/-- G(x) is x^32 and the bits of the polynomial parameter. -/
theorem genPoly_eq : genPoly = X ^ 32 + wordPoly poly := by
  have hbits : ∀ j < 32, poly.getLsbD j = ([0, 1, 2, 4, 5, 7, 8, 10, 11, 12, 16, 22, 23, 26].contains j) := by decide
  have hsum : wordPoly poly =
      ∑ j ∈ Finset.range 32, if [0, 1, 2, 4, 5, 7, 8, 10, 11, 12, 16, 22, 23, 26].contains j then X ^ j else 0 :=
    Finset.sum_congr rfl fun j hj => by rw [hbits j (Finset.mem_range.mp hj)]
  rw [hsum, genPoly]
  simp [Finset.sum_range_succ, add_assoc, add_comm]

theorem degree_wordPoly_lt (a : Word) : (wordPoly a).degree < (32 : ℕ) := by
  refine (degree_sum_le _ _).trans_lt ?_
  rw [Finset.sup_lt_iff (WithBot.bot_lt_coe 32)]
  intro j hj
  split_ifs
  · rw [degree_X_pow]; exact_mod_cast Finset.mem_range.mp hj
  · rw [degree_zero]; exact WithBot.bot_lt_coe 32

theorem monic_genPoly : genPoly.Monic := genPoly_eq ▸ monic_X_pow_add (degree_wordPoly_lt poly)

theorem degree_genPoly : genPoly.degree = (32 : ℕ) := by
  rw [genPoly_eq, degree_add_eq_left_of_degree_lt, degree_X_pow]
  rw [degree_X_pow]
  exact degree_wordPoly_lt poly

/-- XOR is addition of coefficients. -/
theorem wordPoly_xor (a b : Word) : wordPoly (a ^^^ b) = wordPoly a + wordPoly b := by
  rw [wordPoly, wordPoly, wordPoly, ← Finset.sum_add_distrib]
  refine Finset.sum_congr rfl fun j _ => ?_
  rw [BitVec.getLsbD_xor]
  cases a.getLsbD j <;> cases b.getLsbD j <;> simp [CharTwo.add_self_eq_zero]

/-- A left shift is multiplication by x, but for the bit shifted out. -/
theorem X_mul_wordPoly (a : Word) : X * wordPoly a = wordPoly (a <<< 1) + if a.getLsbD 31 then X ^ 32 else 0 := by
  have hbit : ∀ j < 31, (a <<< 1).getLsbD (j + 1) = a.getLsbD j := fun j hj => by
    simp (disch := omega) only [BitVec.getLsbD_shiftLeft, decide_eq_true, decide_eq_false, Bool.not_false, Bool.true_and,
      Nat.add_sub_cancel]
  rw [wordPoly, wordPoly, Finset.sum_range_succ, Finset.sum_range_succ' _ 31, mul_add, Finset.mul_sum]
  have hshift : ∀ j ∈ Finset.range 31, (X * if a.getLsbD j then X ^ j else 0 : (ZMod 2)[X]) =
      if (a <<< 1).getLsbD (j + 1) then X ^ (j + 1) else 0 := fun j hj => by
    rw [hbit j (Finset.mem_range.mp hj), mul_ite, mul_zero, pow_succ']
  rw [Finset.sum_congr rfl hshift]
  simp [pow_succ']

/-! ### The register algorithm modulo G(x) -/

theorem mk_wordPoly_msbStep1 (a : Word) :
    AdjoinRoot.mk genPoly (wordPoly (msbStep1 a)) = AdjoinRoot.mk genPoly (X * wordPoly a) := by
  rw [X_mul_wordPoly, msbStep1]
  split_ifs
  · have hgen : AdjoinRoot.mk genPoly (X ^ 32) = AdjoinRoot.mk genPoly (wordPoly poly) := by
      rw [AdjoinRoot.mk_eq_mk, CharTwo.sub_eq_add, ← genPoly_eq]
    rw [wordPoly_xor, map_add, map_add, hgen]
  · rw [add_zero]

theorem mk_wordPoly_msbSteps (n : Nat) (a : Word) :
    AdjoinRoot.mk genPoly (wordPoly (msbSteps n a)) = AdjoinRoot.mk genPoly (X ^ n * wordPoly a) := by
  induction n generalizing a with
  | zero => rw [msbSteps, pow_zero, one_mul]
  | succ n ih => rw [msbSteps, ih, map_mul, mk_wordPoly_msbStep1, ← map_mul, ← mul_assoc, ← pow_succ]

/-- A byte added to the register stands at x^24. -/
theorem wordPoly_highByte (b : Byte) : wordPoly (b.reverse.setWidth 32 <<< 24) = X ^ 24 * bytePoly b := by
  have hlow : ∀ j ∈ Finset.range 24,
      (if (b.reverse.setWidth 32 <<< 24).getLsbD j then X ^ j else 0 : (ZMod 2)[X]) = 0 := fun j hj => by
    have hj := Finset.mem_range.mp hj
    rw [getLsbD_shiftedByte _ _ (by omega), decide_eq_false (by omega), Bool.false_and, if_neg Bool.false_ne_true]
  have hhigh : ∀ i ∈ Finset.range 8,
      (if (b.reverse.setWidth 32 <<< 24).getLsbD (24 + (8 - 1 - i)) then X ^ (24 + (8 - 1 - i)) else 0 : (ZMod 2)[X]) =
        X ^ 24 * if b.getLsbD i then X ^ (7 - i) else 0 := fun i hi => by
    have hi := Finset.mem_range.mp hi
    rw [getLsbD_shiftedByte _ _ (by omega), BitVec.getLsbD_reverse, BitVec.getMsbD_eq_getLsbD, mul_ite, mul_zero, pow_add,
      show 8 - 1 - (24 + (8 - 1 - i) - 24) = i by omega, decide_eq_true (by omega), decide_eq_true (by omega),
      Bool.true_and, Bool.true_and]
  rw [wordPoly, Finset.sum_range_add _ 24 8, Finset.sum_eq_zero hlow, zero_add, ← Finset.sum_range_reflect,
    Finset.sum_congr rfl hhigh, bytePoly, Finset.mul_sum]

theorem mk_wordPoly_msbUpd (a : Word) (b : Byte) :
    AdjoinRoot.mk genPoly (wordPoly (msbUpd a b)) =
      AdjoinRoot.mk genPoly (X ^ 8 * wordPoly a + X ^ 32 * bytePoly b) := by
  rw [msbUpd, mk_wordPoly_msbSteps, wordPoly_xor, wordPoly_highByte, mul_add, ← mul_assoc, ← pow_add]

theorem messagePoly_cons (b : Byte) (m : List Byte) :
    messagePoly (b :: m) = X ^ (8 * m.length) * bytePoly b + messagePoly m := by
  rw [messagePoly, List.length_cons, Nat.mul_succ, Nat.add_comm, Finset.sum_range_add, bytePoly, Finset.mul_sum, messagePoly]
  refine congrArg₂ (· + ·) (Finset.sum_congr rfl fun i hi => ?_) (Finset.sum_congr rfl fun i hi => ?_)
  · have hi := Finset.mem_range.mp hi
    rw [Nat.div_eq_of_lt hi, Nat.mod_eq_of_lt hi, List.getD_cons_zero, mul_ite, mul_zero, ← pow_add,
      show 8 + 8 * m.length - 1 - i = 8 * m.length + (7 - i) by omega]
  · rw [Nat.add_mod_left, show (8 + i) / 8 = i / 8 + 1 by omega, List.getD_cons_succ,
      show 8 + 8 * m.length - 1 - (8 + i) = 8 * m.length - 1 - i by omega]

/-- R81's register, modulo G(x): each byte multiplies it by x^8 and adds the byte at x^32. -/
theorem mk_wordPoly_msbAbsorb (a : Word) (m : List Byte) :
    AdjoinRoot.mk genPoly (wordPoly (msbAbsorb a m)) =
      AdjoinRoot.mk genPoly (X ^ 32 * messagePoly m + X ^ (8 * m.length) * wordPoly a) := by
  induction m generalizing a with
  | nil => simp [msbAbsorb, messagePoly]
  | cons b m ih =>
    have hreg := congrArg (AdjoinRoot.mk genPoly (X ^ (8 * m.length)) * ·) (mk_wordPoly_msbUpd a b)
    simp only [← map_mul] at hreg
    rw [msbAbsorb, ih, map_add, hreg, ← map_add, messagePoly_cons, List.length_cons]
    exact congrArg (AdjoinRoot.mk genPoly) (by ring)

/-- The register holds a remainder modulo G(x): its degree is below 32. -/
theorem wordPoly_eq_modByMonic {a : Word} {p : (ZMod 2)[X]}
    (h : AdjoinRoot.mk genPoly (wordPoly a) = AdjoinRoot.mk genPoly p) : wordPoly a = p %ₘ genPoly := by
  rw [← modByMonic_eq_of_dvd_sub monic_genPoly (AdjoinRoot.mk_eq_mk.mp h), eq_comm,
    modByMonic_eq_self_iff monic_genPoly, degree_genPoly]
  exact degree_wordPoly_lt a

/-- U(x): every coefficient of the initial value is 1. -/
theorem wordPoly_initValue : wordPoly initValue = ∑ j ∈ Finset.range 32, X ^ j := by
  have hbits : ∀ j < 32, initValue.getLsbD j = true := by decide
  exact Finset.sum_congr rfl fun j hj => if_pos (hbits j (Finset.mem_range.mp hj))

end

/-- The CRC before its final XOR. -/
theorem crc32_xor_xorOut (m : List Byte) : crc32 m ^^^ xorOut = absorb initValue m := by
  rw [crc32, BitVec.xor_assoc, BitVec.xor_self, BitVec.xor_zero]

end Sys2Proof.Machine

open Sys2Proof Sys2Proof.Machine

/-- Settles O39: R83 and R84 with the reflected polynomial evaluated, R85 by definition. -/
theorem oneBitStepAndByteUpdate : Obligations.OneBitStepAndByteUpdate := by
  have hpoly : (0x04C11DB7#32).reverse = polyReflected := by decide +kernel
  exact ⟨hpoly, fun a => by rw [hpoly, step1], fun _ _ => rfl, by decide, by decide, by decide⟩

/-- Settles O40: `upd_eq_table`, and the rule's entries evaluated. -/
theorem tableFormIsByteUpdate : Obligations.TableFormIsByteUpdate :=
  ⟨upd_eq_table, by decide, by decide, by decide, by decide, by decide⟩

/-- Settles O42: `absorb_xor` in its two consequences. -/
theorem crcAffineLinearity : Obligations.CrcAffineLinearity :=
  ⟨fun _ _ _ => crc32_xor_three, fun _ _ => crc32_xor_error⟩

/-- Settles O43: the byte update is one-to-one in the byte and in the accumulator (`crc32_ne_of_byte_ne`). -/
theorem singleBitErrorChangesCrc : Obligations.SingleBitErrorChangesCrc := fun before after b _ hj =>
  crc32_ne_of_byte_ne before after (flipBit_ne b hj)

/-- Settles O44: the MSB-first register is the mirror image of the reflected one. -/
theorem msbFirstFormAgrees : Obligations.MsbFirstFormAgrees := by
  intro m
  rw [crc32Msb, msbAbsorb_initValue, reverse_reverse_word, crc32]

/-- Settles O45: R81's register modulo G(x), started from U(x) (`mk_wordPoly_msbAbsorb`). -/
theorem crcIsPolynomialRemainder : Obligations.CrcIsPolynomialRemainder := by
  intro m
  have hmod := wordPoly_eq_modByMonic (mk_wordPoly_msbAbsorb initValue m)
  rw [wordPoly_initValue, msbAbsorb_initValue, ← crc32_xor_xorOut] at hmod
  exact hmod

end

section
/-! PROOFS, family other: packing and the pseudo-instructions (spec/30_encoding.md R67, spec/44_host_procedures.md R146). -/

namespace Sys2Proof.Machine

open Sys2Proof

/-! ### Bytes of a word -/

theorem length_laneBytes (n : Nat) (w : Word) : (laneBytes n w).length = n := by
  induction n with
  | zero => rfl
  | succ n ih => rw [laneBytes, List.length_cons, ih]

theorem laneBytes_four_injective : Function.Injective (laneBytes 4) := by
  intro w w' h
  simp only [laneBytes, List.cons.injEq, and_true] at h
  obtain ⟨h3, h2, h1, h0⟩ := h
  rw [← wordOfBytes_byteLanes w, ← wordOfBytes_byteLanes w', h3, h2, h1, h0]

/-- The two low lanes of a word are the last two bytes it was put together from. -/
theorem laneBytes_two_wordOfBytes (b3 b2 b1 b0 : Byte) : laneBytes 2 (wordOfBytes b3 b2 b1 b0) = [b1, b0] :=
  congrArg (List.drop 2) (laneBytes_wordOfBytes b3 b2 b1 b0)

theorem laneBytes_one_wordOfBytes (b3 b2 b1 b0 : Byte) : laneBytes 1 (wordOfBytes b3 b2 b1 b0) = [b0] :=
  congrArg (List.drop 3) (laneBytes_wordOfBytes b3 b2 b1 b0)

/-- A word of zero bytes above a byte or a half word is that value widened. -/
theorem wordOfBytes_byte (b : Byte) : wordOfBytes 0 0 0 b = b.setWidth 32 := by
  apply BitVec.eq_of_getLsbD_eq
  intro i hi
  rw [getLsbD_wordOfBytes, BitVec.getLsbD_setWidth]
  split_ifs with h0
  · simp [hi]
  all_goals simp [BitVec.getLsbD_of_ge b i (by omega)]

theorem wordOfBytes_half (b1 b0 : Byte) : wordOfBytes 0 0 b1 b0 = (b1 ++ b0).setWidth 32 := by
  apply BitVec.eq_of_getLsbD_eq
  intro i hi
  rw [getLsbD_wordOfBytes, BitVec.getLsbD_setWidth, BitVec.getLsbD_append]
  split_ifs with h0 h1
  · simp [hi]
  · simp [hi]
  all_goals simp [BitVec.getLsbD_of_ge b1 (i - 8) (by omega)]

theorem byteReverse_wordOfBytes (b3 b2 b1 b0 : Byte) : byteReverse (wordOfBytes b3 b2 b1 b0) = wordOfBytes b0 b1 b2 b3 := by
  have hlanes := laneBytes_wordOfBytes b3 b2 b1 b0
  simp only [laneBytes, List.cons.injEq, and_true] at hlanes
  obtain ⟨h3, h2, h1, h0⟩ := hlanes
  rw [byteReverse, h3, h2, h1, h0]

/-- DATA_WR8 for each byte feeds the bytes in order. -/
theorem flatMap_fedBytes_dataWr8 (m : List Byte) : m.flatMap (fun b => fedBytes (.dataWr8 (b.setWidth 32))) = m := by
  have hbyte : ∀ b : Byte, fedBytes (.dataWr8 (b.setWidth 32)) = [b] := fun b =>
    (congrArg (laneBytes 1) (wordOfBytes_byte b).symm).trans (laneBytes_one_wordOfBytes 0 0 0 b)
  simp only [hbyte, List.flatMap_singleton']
- - -
**Action item**
The lines to retype, exactly and only, run from the first line of the material through the line with "rw [hsum, genPoly]".

**Solution to this exercise**
/-- G(x) is x^32 and the bits of the polynomial parameter. -/
theorem genPoly_eq : genPoly = X ^ 32 + wordPoly poly := by
  have hbits : ∀ j < 32, poly.getLsbD j = ([0, 1, 2, 4, 5, 7, 8, 10, 11, 12, 16, 22, 23, 26].contains j) := by decide
  have hsum : wordPoly poly =
      ∑ j ∈ Finset.range 32, if [0, 1, 2, 4, 5, 7, 8, 10, 11, 12, 16, 22, 23, 26].contains j then X ^ j else 0 :=
    Finset.sum_congr rfl fun j hj => by rw [hbits j (Finset.mem_range.mp hj)]
  rw [hsum, genPoly]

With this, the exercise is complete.